From the entries below, gather each line containing the word "every".

::::

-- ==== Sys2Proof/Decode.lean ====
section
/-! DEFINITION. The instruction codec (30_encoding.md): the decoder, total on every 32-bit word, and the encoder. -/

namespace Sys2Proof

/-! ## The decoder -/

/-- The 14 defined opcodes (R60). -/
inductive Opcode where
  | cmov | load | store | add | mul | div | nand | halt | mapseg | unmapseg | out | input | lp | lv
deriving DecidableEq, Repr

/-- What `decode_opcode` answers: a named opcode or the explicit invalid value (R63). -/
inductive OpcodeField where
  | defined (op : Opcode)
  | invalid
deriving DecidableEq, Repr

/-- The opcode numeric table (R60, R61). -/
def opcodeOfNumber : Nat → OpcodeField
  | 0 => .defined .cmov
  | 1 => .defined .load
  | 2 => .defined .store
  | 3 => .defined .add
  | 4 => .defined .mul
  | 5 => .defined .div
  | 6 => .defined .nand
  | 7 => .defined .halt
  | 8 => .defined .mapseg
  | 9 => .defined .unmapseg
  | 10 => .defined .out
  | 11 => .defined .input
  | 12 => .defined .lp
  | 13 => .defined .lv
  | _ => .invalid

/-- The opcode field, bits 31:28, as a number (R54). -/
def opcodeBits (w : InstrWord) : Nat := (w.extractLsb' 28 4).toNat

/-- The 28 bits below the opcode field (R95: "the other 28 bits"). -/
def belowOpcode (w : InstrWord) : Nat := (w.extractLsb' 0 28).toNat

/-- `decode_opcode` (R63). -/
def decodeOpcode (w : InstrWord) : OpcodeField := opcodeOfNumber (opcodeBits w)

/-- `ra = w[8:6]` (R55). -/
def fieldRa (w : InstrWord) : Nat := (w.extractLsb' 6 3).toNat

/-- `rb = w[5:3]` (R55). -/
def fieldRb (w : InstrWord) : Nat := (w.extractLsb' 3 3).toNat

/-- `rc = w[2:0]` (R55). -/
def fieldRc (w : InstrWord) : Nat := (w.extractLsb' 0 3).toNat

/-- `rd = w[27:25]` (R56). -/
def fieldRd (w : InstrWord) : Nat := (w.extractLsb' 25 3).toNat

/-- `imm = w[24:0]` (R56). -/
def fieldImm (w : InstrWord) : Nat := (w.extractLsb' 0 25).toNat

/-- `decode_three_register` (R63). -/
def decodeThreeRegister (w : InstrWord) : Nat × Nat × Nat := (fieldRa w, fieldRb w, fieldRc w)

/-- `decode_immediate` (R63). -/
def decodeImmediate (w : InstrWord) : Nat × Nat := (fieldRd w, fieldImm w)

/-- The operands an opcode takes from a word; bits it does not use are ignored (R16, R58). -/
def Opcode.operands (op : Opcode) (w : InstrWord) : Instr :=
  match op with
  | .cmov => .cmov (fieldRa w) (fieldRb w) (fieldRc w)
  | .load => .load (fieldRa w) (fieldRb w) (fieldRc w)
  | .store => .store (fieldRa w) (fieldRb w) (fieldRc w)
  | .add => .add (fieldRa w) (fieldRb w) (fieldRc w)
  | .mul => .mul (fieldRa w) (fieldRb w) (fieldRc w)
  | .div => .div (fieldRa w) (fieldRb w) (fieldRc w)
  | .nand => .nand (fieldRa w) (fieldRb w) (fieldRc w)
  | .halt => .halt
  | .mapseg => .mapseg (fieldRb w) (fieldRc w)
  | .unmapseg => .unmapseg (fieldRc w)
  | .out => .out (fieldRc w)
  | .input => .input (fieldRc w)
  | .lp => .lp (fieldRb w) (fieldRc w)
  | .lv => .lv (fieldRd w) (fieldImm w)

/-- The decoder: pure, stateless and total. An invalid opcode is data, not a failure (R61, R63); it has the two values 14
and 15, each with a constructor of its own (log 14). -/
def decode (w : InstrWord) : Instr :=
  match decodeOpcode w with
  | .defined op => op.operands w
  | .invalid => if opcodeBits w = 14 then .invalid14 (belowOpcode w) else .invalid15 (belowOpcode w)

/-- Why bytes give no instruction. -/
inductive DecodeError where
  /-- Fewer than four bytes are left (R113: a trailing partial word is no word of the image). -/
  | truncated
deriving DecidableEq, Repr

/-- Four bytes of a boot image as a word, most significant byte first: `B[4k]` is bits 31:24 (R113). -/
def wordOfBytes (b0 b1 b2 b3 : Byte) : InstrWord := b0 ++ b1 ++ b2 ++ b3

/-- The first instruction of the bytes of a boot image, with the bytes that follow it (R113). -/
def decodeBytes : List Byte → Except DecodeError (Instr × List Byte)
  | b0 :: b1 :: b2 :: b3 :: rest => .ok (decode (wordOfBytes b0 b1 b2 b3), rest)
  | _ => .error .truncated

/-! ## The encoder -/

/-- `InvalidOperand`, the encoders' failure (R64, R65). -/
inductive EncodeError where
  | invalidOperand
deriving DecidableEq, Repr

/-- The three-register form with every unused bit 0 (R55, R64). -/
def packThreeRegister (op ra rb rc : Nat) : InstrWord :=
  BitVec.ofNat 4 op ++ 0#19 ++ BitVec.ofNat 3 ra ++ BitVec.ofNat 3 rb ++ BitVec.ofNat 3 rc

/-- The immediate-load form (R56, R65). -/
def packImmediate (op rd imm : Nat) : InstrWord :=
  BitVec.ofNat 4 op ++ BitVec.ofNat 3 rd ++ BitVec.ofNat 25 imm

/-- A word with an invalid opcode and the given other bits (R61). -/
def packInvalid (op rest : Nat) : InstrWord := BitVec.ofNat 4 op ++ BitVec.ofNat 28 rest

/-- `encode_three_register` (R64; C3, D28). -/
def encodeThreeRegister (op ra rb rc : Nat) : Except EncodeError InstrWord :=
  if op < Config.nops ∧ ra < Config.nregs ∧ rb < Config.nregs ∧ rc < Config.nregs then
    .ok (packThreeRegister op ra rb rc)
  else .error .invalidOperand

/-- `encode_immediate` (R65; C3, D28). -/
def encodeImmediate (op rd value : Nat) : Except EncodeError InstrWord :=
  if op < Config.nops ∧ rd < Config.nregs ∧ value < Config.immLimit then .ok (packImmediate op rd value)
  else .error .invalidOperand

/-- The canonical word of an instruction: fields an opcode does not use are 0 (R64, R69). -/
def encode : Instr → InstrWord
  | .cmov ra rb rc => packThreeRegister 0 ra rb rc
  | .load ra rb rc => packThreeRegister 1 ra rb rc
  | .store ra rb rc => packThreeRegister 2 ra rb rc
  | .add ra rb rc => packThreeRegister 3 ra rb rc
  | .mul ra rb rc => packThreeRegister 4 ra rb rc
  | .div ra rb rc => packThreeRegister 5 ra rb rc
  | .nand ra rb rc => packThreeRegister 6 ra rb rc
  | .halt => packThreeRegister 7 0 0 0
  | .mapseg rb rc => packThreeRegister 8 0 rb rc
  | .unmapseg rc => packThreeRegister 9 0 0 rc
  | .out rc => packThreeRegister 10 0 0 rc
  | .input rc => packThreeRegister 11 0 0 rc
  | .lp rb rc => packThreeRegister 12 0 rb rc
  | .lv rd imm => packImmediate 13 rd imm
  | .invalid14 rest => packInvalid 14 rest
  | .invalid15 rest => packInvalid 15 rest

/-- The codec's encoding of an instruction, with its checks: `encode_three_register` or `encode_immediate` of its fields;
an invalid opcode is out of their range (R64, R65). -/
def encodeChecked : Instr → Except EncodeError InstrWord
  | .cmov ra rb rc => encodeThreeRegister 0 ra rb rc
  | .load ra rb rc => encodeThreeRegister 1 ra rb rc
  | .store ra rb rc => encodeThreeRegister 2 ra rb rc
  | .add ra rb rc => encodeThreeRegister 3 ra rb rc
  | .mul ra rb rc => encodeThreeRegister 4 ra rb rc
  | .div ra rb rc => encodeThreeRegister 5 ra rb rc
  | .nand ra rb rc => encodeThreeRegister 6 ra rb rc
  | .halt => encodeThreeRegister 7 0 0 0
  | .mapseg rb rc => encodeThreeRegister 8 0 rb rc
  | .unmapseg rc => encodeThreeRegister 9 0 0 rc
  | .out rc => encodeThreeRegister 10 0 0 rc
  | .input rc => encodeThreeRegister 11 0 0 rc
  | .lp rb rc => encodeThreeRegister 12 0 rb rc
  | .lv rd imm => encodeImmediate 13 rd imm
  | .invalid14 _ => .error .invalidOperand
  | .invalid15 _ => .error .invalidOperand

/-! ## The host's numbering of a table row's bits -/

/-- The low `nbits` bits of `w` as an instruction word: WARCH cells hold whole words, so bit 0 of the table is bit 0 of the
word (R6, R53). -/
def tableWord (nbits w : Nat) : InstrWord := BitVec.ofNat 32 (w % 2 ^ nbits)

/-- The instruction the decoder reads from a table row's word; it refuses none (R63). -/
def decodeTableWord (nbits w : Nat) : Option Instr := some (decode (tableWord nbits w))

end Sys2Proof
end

::::

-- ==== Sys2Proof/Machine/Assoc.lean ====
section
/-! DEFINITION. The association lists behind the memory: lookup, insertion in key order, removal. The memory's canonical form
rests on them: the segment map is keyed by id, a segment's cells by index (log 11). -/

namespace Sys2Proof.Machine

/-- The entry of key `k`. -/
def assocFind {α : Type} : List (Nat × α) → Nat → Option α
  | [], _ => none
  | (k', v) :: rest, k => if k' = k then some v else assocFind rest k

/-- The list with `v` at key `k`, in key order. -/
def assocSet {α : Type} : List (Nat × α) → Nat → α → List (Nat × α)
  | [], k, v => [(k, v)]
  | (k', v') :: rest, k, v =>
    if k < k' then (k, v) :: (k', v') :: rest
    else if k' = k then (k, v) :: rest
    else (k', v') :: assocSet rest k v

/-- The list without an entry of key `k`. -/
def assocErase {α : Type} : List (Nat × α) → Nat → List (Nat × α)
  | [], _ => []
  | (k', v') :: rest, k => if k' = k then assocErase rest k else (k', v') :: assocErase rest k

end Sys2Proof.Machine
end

::::

__Exercise solution__
/-! DEFINITION. The instruction codec (30_encoding.md): the decoder, total on every 32-bit word, and the encoder. -/
/-- The three-register form with every unused bit 0 (R55, R64). -/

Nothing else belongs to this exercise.